*** Opening of DATA IN THIS EXERCISE ***

/-- 10 R40, R41: a host write of word j of IBUF while BUSY = 0 replaces its four bytes, the lowest index in bits 31:24;
one of IBUF_LEN stores bits 7:0; neither changes anything else. -/
def Obligations.InputBufferAndLengthWrite : Prop :=
  ∀ (s : State) (j : Fin 32) (v : Word) (rest : List Input), s.status.busy = false →
    (s.inputs = .write (BitVec.ofNat 12 (0x100 + 4 * j.val)) 4 v :: rest →
      ∃ t, step s = .next t ∧
        (∀ k : Fin 128, t.ibuf[k.val] =
          if k.val / 4 = j.val then v.extractLsb' (24 - 8 * (k.val % 4)) 8 else s.ibuf[k.val]) ∧
        t = { s with ibuf := t.ibuf, inputs := rest, resp := some { err := false, rdata := none } }) ∧
    (s.inputs = .write 0x014#12 4 v :: rest →
      ∃ t, step s = .next t ∧ t.ibufLen.toNat = v.toNat % 256 ∧
        t = { s with ibufLen := t.ibufLen, inputs := rest, resp := some { err := false, rdata := none } })

/-- 10 R50, 60 R505: a STATUS write, in any state, clears the W1C bits written 1; a 1 to ERRF also zeroes ERR, and does
neither while FATAL = 1; nothing else changes. -/
def Obligations.StatusWriteClearsOnes : Prop :=
  ∀ (s : State) (v : Word) (rest : List Input), s.inputs = .write 0x008#12 4 v :: rest →
    step s = .next { s with
      inputs := rest
      resp := some { err := false, rdata := none }
      err := if v.getLsbD 2 = true ∧ s.status.fatal = false then 0#8 else s.err
      status := { s.status with
        done := if v.getLsbD 1 then false else s.status.done
        errf := if v.getLsbD 2 = true ∧ s.status.fatal = false then false else s.status.errf
        cmdLost := if v.getLsbD 8 then false else s.status.cmdLost } }

/-- 60 R520, R521: irq is (DONE and IE_DONE) or (ERRF and IE_ERR); a completion raises it when IE_DONE is set, and a
write of 1 to DONE and ERRF with FATAL = 0 clears it. -/
def Obligations.InterruptLine : Prop :=
  (∀ s : State, s.irq = true ↔
    (s.status.done = true ∧ s.ctrl.ieDone = true) ∨ (s.status.errf = true ∧ s.ctrl.ieErr = true)) ∧
  (∀ (s : State) (rest : List Input), s.engineNext rest → s.status.busy = true → s.entReq = false →
    s.ctrl.ieDone = true → ∃ t, step s = .next t ∧ t.irq = true) ∧
  ∀ (s : State) (rest : List Input), s.inputs = .write 0x008#12 4 0x00000006#32 :: rest → s.status.fatal = false →
    ∃ t, step s = .next t ∧ t.irq = false

/-- 20 R106: read in ascending address order with the lanes of R104, the 128 bytes of a wide value's window are BE_128 of
it, and those of a buffer's window are its bytes in index order; a copy of the window of a wide value, word for word, into a
buffer's window makes the buffer BE_128 of the value. -/
def Obligations.WindowsAreBigEndianImages : Prop :=
  (∀ v : Wide, (List.finRange 32).flatMap (fun j => (List.finRange 4).map (fun n => lane (wideWord v j) n)) =
    beBytes 128 v.toNat) ∧
  (∀ b : Vector Byte 128, (List.finRange 32).flatMap (fun j => (List.finRange 4).map (fun n => lane (bufWord b j) n)) =
    b.toList) ∧
  ∀ (v : Wide) (b : Vector Byte 128),
    ((List.finRange 32).foldl (fun b j => setBufWord b j (wideWord v j)) b).toList = beBytes 128 v.toNat

/-! ### Host procedures -/

/-- 30 R174: on an engine with BUSY = 0, LOADW wi, V leaves V in W[i] and every other register as it was, READW wi
then returns V, and READK returns the key registers' values. -/
def Obligations.LoadThenReadWideRegister : Prop :=
  ∀ (r : Rig) (i : WReg) (v : Wide), r.engine.status.busy = false →
    (r.loadW i v).engine.getW i = v ∧ (∀ j, j ≠ i → (r.loadW i v).engine.getW j = r.engine.getW j) ∧
    ((r.loadW i v).readW i).1 = v.toNat ∧
    (r.readK .kn).1 = r.engine.kn.toNat ∧ (r.readK .ke).1 = r.engine.ke.toNat ∧ (r.readK .kd).1 = r.engine.kd.toNat

/-- 30 R175: on an engine with BUSY = 0, LOADBUF s of at most 128 bytes leaves s in IBUF[0..|s|) and |s| in IBUF_LEN. -/
def Obligations.LoadBufferFillsTheInputBuffer : Prop :=
  ∀ (r : Rig) (s : List Byte), r.engine.status.busy = false → s.length ≤ 128 →
    (r.loadBuf s).engine.ibuf.toList.take s.length = s ∧ (r.loadBuf s).engine.ibufLen.toNat = s.length

/-- 45 R433: a completed encrypt of a source of L bytes appends exactly 128 ceil(L/126) bytes, whatever the draws are. The
schedule of the host procedure and the form of its streams are the model's (log entries 14 and 15, DESIGN CHOICE). -/
def Obligations.EncryptSizeLaw : Prop :=
  ∀ (src : Source) (dst : Sink) (r : Rig), (encryptStream src dst r).how = .finished →
    (encryptStream src dst r).dst.bytes.length = dst.bytes.length + 128 * ((src.bytes.length + 125) / 126)

/-- 45 R456: for every triple the engine can hold, deserialize gives back what serialize wrote. -/
def Obligations.KeyFileRoundTrip : Prop :=
  ∀ n e d : Nat, n < 2 ^ 1024 → e < 2 ^ 1024 → d < 2 ^ 1024 → deserialize (serialize n e d) = some (n, e, d)

/-- 45 R452, R453: a key file with fewer than three fields, or one of the first three empty, holding a byte that is no
digit, or worth 2^1024 or more, is a FormatError, which loadCipher returns, and it then leaves the engine as it was. -/
def Obligations.FormatErrorTouchesNothing : Prop :=
  ∀ (text : List Byte) (r : Rig),
    ((splitLines text).length < 3 ∨
      (∃ f ∈ (splitLines text).take 3, f = [] ∨ (∃ b ∈ f, b.toNat < 0x30 ∨ 0x39 < b.toNat) ∨
        2 ^ 1024 ≤ f.foldl (fun acc b => acc * 10 + (b.toNat - 0x30)) 0)) →
    loadCipher (some text) r = { rig := r, how := .failed .formatError }

/-- 70 R622, with BUSY = 0 after POLL: CMDLOST = 1 means the command was not run, and the host's check clears CMDLOST and
changes nothing else of the engine; else a command with ERRF = 1 failed, and is reported with ERR and CMD, and one with
ERRF = 0 succeeded. The cause of a drop is told from STATUS as the check reads it, the model's choice (log entry 17,
DESIGN CHOICE). 45 R461: the code of an error is returned as its RSAC kind where it has one, and as it is where not. 45
R460: newCipher of p, q with an e that is not coprime to (p-1)(q-1) returns GenerationError, from an engine that can accept
a command, whether or not it holds a key. The schedule is the model's (log entry 15, DESIGN CHOICE). -/
def Obligations.HostCheckAndReport : Prop :=
  (∀ r : Rig, r.engine.status.busy = false → ∃ a : Option Response,
    (r.engine.status.cmdLost = true → ∃ cause : DropCause,
      r.check = (.dropped cause r.engine.err r.engine.cmd,
        { r with engine := { r.engine with status := { r.engine.status with cmdLost := false }, resp := a } }) ∧
      (cause = .fatal ↔ r.engine.status.fatal = true) ∧
      (cause = .error ↔ r.engine.status.fatal = false ∧ r.engine.status.errf = true)) ∧
    (r.engine.status.cmdLost = false → r.engine.status.errf = true →
      r.check = (.engineError r.engine.err r.engine.cmd, { r with engine := { r.engine with resp := a } })) ∧
    (r.engine.status.cmdLost = false → r.engine.status.errf = false →
      r.check = (.finished, { r with engine := { r.engine with resp := a } }))) ∧
  (∀ w : Word,
    (HostEnd.engineError 0x08#8 w).report = .failed .generationError ∧
    (HostEnd.engineError 0x07#8 w).report = .failed .noInverseError ∧
    (HostEnd.engineError 0x09#8 w).report = .failed .protocolInvariantViolation ∧
    ∀ c ∈ [0x01#8, 0x02#8, 0x03#8, 0x04#8, 0x05#8, 0x06#8],
      (HostEnd.engineError c w).report = .engineError c w) ∧
  ∀ (p q e : Wide) (r : Rig), r.engine.status.busy = false → r.engine.status.errf = false →
    r.engine.status.fatal = false → r.engine.status.cmdLost = false → 2 ≤ p.toNat → 2 ≤ q.toNat →
    p.toNat * q.toNat < 2 ^ 1024 → Nat.gcd e.toNat ((p.toNat - 1) * (q.toNat - 1)) ≠ 1 →
    (newCipher p q e r).how = .failed .generationError
end

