-- ==== Sys2Proof/Laws/State.lean ====
section
/-!
SUPPORT. One lemma per field and update of State, true by rfl, so that no proof unfolds a record update.
-/
namespace Sys2Proof.Machine

/-! ### Wide registers -/

@[simp] theorem getW_setW_same (s : State) (i : WReg) (v : Wide) : (s.setW i v).getW i = v := by
  simp [State.getW, State.setW]

theorem getW_setW_ne (s : State) (i j : WReg) (v : Wide) (h : j ≠ i) : (s.setW i v).getW j = s.getW j := by
  have h' : i.val ≠ j.val := fun e => h (Fin.ext e.symm)
  simp [State.getW, State.setW, h']

theorem getW_setW (s : State) (i j : WReg) (v : Wide) : (s.setW i v).getW j = if j = i then v else s.getW j := by
  split
  · next h => rw [h, getW_setW_same]
  · next h => exact getW_setW_ne s i j v h

/-! ### setW -/

@[simp] theorem setW_w (s : State) (i : WReg) (v : Wide) : (s.setW i v).w = s.w.set i.val v i.isLt := rfl
@[simp] theorem setW_kn (s : State) (i : WReg) (v : Wide) : (s.setW i v).kn = s.kn := rfl
@[simp] theorem setW_ke (s : State) (i : WReg) (v : Wide) : (s.setW i v).ke = s.ke := rfl
@[simp] theorem setW_kd (s : State) (i : WReg) (v : Wide) : (s.setW i v).kd = s.kd := rfl
@[simp] theorem setW_ibuf (s : State) (i : WReg) (v : Wide) : (s.setW i v).ibuf = s.ibuf := rfl
@[simp] theorem setW_obuf (s : State) (i : WReg) (v : Wide) : (s.setW i v).obuf = s.obuf := rfl
@[simp] theorem setW_ibufLen (s : State) (i : WReg) (v : Wide) : (s.setW i v).ibufLen = s.ibufLen := rfl
@[simp] theorem setW_obufLen (s : State) (i : WReg) (v : Wide) : (s.setW i v).obufLen = s.obufLen := rfl
@[simp] theorem setW_ctrl (s : State) (i : WReg) (v : Wide) : (s.setW i v).ctrl = s.ctrl := rfl
@[simp] theorem setW_status (s : State) (i : WReg) (v : Wide) : (s.setW i v).status = s.status := rfl
@[simp] theorem setW_err (s : State) (i : WReg) (v : Wide) : (s.setW i v).err = s.err := rfl
@[simp] theorem setW_cmd (s : State) (i : WReg) (v : Wide) : (s.setW i v).cmd = s.cmd := rfl
@[simp] theorem setW_ctx (s : State) (i : WReg) (v : Wide) : (s.setW i v).ctx = s.ctx := rfl
@[simp] theorem setW_inputs (s : State) (i : WReg) (v : Wide) : (s.setW i v).inputs = s.inputs := rfl
@[simp] theorem setW_resp (s : State) (i : WReg) (v : Wide) : (s.setW i v).resp = s.resp := rfl

/-! ### mapStatus -/

@[simp] theorem mapStatus_w (s : State) (f : Status → Status) : (s.mapStatus f).w = s.w := rfl
@[simp] theorem mapStatus_kn (s : State) (f : Status → Status) : (s.mapStatus f).kn = s.kn := rfl
@[simp] theorem mapStatus_ke (s : State) (f : Status → Status) : (s.mapStatus f).ke = s.ke := rfl
@[simp] theorem mapStatus_kd (s : State) (f : Status → Status) : (s.mapStatus f).kd = s.kd := rfl
@[simp] theorem mapStatus_ibuf (s : State) (f : Status → Status) : (s.mapStatus f).ibuf = s.ibuf := rfl
@[simp] theorem mapStatus_obuf (s : State) (f : Status → Status) : (s.mapStatus f).obuf = s.obuf := rfl
@[simp] theorem mapStatus_ibufLen (s : State) (f : Status → Status) : (s.mapStatus f).ibufLen = s.ibufLen := rfl
@[simp] theorem mapStatus_obufLen (s : State) (f : Status → Status) : (s.mapStatus f).obufLen = s.obufLen := rfl
@[simp] theorem mapStatus_ctrl (s : State) (f : Status → Status) : (s.mapStatus f).ctrl = s.ctrl := rfl
@[simp] theorem mapStatus_status (s : State) (f : Status → Status) : (s.mapStatus f).status = f s.status := rfl
@[simp] theorem mapStatus_err (s : State) (f : Status → Status) : (s.mapStatus f).err = s.err := rfl
@[simp] theorem mapStatus_cmd (s : State) (f : Status → Status) : (s.mapStatus f).cmd = s.cmd := rfl
@[simp] theorem mapStatus_ctx (s : State) (f : Status → Status) : (s.mapStatus f).ctx = s.ctx := rfl
@[simp] theorem mapStatus_inputs (s : State) (f : Status → Status) : (s.mapStatus f).inputs = s.inputs := rfl
@[simp] theorem mapStatus_resp (s : State) (f : Status → Status) : (s.mapStatus f).resp = s.resp := rfl
@[simp] theorem mapStatus_getW (s : State) (f : Status → Status) (j : WReg) : (s.mapStatus f).getW j = s.getW j := rfl
@[simp] theorem mapStatus_regValue (s : State) (f : Status → Status) (j : WReg) : (s.mapStatus f).regValue j = s.regValue j := rfl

*** Close of DATA IN THIS EXERCISE ***

### WHAT YOU WILL DO:
Print the records above verbatim from their first line to the line containing "def Obligations.InputBufferAndLengthWrite : Prop", both included, and stop there.

### RESPONSE:
/-- 10 R40, R41: a host write of word j of IBUF while BUSY = 0 replaces its four bytes, the lowest index in bits 31:24;
one of IBUF_LEN stores bits 7:0; neither changes anything else. -/
def Obligations.InputBufferAndLengthWrite : Prop :=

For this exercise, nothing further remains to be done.